Feast yer eyes ya purists, posers and hosers! From Sea to Shining Sea. Made in America and available for the modest sum of $19.08usd! Haters are gonna hate, but wait a second!
The KA-BAR Sweet Move is the weirdest name for a slingshot that I have ever heard. However, the person that helped KA-BAR put this design together knows more than a little about the sport.
Out of the box the frame fits all the grips but isn’t necessarily comfortable. You can see here I wrapped mine with camo-tape for added grip and comfort. Then I wrapped the handle with paracord that has a fire-starter cordage woven inside (more on that later).
I’ve taken 6 shots with 3/8” steel. 2 in TTF, 2 in OTT, and 2 shots with the looped tubes in OTT. It works. My target was a tree at 40’ that is about 12” wide. I use this tree frequently to check my setups before I set my targets for a range day.
I’m gonna bag this frame and add it to my bugout Kit. No, not my REAL bugout bag, my jerk around bugout bag! That bag has a small folding chair, a Spetanaz Throwing Shovel, a couple of Boomerangs, a couple of kites, a throwing knife, my Natty harvesting kit, a pipe, and now my KA-BAR Sweet Move with a bag of marbles!
I am not going to close this review telling you that you must add this frame to your collection. However I’m not convinced this is a throw away frame! I would say that if you had to pick between a Chinese Made frame and this one, I would take this one.


----------



## Sandstorm (Apr 5, 2021)

🤔


----------



## Slingshot28 (Feb 15, 2021)

Do I want it yes do I need it, I'll have to buy it and find out.


----------



## Portboy (Nov 17, 2021)

Haha well after a Mo tape job it has to be awesome 👏 if I seen it hanging at cabellas I would grab it just because


----------



## Rb1984 (Sep 25, 2020)

It doesn't look bad, and with that camo tape it looks pretty good.

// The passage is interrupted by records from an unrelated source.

-- ==== Sys2Proof/Laws/KeepsServing.lean ====
section
/-!
SUPPORT. Keeps (Laws/Keeps.lean) for the serving engine and the ledger.
-/
namespace Sys2Proof.Machine

variable {cs : List Instr}

/-! ### Slots.lean -/

theorem State.enginePut_keeps {s : State} {w : Fin 2} {off : Nat} {bs : List Byte} (hk : s.Keeps cs) :
    State.Keeps cs (s.enginePut w off bs) := by
  unfold State.enginePut
  exact (Keeps.foldl (fun _ _ h1 => (Keeps.ite h1 (State.hbmStore_keeps h1))) hk)

theorem State.writeRegion_keeps {s : State} {w : Fin 2} {kind : Nat} {off : Nat} {bs : List Byte} (hk : s.Keeps cs) :
    State.Keeps cs (s.writeRegion w kind off bs) := by
  unfold State.writeRegion
  exact (by (try extract_lets); split; exact (Keeps.ite (State.enginePut_keeps hk) hk); exact hk)

theorem State.zeroRegion_keeps {s : State} {w : Fin 2} {kind off n : Nat} (h : s.Keeps cs) :
    (s.zeroRegion w kind off n).Keeps cs := by
  unfold State.zeroRegion
  split
  · exact Keeps.ite (State.clearPoison_keeps (State.setMem_keeps h (sparseWf_filter _ _ h.2.1))) h
  · exact h

theorem State.orStop_keeps {s : State} {w : Fin 2} {bad : Option (Nat × Nat)} {t : State} (h0 : s.Keeps cs) (hk : t.Keeps cs) :
    State.Keeps cs (s.orStop w bad t) := by
  unfold State.orStop
  exact (by (try extract_lets); split; exact (State.stopHere_keeps h0); exact hk)

theorem State.refreshSlots_keeps {s : State} {w : Fin 2} (hk : s.Keeps cs) :
    State.Keeps cs (s.refreshSlots w) := by
  unfold State.refreshSlots
  exact (State.setFld_keeps (State.setFld_keeps (State.setFld_keeps (State.setFld_keeps hk))))

theorem State.setSlot_keeps {s : State} {w : Fin 2} {n : Nat} {x : Slot} (hk : s.Keeps cs) :
    State.Keeps cs (s.setSlot w n x) := by
  unfold State.setSlot
  exact (State.refreshSlots_keeps (State.writeRegion_keeps (State.setWing_keeps hk)))

theorem State.setSlotBoth_keeps {s : State} {n : Nat} {x : Slot} (hk : s.Keeps cs) :
    State.Keeps cs (s.setSlotBoth n x) := by
  unfold State.setSlotBoth
  exact (Keeps.ite (State.setSlot_keeps (State.setSlot_keeps hk)) (Keeps.ite (State.setWing_keeps (State.setSlot_keeps hk)) (State.setWing_keeps (State.setSlot_keeps hk))))

theorem State.writePageList_keeps {s : State} {n : Nat} {groups : List Nat} (hk : s.Keeps cs) :
    State.Keeps cs (s.writePageList n groups) := by
  unfold State.writePageList
  exact (State.writeRegion_keeps (State.writeRegion_keeps hk))

theorem State.writeSpans_keeps {s : State} {w : Fin 2} {step : Nat} {pages : List (Nat × List Nat)} (hk : s.Keeps cs) :
    State.Keeps cs (s.writeSpans w step pages) := by
  unfold State.writeSpans
  exact (State.spanCtl_keeps (State.setFld_keeps (Keeps.foldl (fun _ _ h1 => (State.setReg_keeps h1)) hk)))
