/-- R415, R417, R431, R432, R469, R516, R517: a request admitted, refused for its operands, its limits and for want of room;
a second one with the id of a held one; cancels. -/
theorem witness_Requests :
    let s := serving {}
    let h := serving { slots := [(0, slotOne 1 true)] }
    let f := serving { slots := [(0, slotOne slFinished false), (1, slotOne 1 false)] }
    let b := serving { slots := [(0, slotOne 1 false)], batch := [(0, { slot := 0, role := 0 })] }
    let r := s.setFld Reg.AU_REPLAY.ENABLE 0 1
    r.replayRun = true ∧ s.replayRun = false ∧ s.submitMalformed (submitArgs 5 255) = false ∧ s.bit Reg.SV_JOB_CFG.INTAKE 0 = true ∧
    s.fld Reg.SV_JOB_CFG.POOL 0 ≠ 2 ∧ s.submitLimits (submitArgs 5 255) = true ∧ s.submitLimits (submitArgs 5 4094) = true ∧
    s.submitLimits (submitArgs 5 4095) = false ∧ s.slotOfReq 5 = none ∧ s.freeSlot = some 0 ∧
    s.takeGroups (groupsFor (254 + 1 + 1)) = some [0, 1, 2, 3] ∧ s.takeGroups (groupsFor (255 + 1 + 1)) = none ∧
    (after (.submit 2 6 (submitArgs 5 254)) s |>.wing 0).slots.map (fun e => (e.1, e.2.reqId, e.2.groups)) = [(0, 5, [0, 1, 2, 3])] ∧
    (after (.submit 2 6 (submitArgs 5 255)) s).host.waiting.map (·.status) = [stBudgetRefused] ∧ f.freeSlot = none ∧
    h.slotOfReq 9 = some (0, slotOne 1 true) ∧ ((after (.submit 2 6 (submitArgs 9 254)) h).wing 0).slot 0 = slotOne 1 false ∧
    f.slotOfReq 9 = some (0, slotOne slFinished false) ∧ (after (.submit 2 6 (submitArgs 9 254)) f).host.waiting.map (·.status) = [stPlanMismatch] ∧
    (s.setFld Reg.SV_JOB_CFG.INTAKE 0 0).bit Reg.SV_JOB_CFG.INTAKE 0 = false ∧
    (after (.cancel 2 6 5 false) s).host.waiting.map (·.status) = [stAlreadyComplete] ∧ slotEntries (b.wing 0).batch 0 ≠ [] ∧ b.loaded 0 = true ∧
    (after (.cancel 2 6 9 false) b).cancelBit 1 0 = true ∧ (((after (.cancel 2 6 9 false) f).wing 0).cancels).map (·.status) = [stAlreadyComplete] := by
  decide +kernel

/-- R246, R516, R517, R590: a publication without tables, a set out of range, and a granule reloaded or refused. -/
theorem witness_Requests_tables :
    let s := serving {}
    let p (set : BitVec 8) : PublishArgs := ⟨set, 3, 0, 0, 512, List.replicate 512 1⟩
    let r (off : BitVec 64) (wing : BitVec 8) (ok : Bool) : RepairArgs := ⟨wing, off, 0, 0, [5], ok⟩
    let k := hbm 0 5 State.reset
    let e : State := { k with job := { img := some { imago with enc := true } } }
    (7 : Nat) < 8 ∧ (p 7).length.toNat % 512 = 0 ∧ s.fld Reg.SV_JOB_CFG.QINDEX 0 = 0 ∧ s.tablesOf 7 = [] ∧
    s.fld Reg.SV_TABLE_PUB1.STATE 0 7 ≠ 1 ∧ s.fld Reg.SV_TABLE_PUB1.STATE 1 7 ≠ 1 ∧ s.stepOf 0 < max 0 (s.fld Reg.SV_COMMITTED.STEP 0 + 3) ∧
    s.stepOf 1 < max 0 (s.fld Reg.SV_COMMITTED.STEP 0 + 3) ∧ (s.wing 0).pubs = [] ∧
    (after (.publishTable 2 6 (p 7)) s).fld Reg.SV_TABLE_PUB0.SWAP_STEP 1 7 = 3 ∧
    (after (.publishTable 2 6 (p 8)) s).host.waiting.map (·.status) = [stPlanMismatch] ∧
    (k.regionAt 0 (2 ^ 23 - 2048)).map (·.kind) = some 5 ∧ (k.regionAt 0 (2 ^ 23)) = none ∧ (k.job.img.map (·.enc)) = none ∧
    k.stackFailed 0 (hbmStack 2048) = false ∧ memRead (after (.repairReload 2 6 (r 2048 0 true)) k).mem 2048 = 5 ∧
    (k.setFld Reg.CM_STATUS.FAILED 0 1023).stackFailed 0 (hbmStack 2048) = true ∧
    (after (.repairReload 2 6 (r 2048 0 true)) (k.setFld Reg.CM_STATUS.FAILED 0 1023)).host.waiting.map (·.status) = [stLinkLost] ∧
    (after (.repairReload 2 6 (r 2049 0 true)) k).host.waiting.map (·.status) = [stPlanMismatch] ∧
    (after (.repairReload 2 6 (r 2048 1 true)) k).host.waiting.map (·.status) = [stWindowViolation] ∧
    (after (.repairReload 2 6 (r 2048 0 false)) e).host.waiting.map (·.status) = [stAuthFailed] := by decide +kernel

/-- A table of set 7 at tile 5 with the given rows: its live copy begins at row 16. -/
def tableOf (rows : List (List Byte)) : TableImage := ⟨site, 7, 0, 2, rows, none⟩

/-- The table in the loaded job; its shadow copy stands in a window that admits the hawk cores, in which `n` rows have landed. -/
def tabled (t : TableImage) (n : Nat) (x : Tile) : State :=
  let s := serving {}
  { withRegs (windowed x) (s.regs.map (fun e => (e.1, e.2.toNat)) ++
      [(Reg.SP_WIN1.CHIP_LO.on site 0, 7 * 2 ^ 16 + n * 2 ^ 32 + n * 2 ^ 47)]) with
    job := { img := some { imago with tables := [t] } } }

/-- A publication of set 7, as a command and as the engine keeps it. -/
def publishArgs (n : Nat) : PublishArgs := ⟨7, 3, 0, 0, BitVec.ofNat 32 n, List.replicate n 1⟩
def publication (n : Nat) : Publication :=
  { vector := 2, tag := 6, set := 7, version := 3, minStep := 0, data := List.replicate n 1 }

/-- R226, R230, R245, R246: a table of one row whose window shows it landed, while the words of the copy queue behind an earlier one; and
one that no window admits. -/
theorem witness_Requests_publish :
    let t := tableOf [row512.take 512]
    let s := tabled t 1 { heldWords := [wordPk 17 0] }
    let l := s.writeShadow t ((publication 512).content t)
    s.replayRun = false ∧ s.tablesOf 7 = [t] ∧ tableOk t (padTo 512 (publishArgs 512).data) = true ∧
    s.shadowAdmits t = true ∧ l.shadowLanded t = true ∧
    l.stepOf 0 < max 0 (l.fld Reg.SV_COMMITTED.STEP 0 + 3) ∧ l.stepOf 1 < max 0 (l.fld Reg.SV_COMMITTED.STEP 0 + 3) ∧
    ((tabled t 0 {}).setTile site { full := [0] }).shadowAdmits t = false := by
  decide +kernel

I think I would also choose it before aliexpress frames.


----------



## Blowhard79 (Jan 13, 2021)

I got one here a while back. It does everything a slingshot should do. Just put new bands on it first.


----------



## skarrd (Jul 20, 2011)

not a bad looking tape job,excellent review also,not my type of frame but it looks like it would be formidable @MOJAVE MO


----------



## hoggy (Apr 17, 2017)

great review brofiger mo.


----------



## mattwalt (Jan 5, 2017)

Hey Mo - those as bulky as they look?


----------



## MOJAVE MO (Apr 11, 2018)

Not so much bulky as large. In my hand it is exactly the same width as the PP TopShot. The extra fork length plays with your head until it’s banded and you are pulling. The profile above the handle is thin, the handle itself seems to be that one-size-fits most that KA-BAR uses for all over their poly-grade handles.


----------



## mattwalt (Jan 5, 2017)

Thanks Mo - I was a little intrigued when I first saw these advertised. Can get one shipped for like 20 USD. And for the novelty of Ka-Bar


----------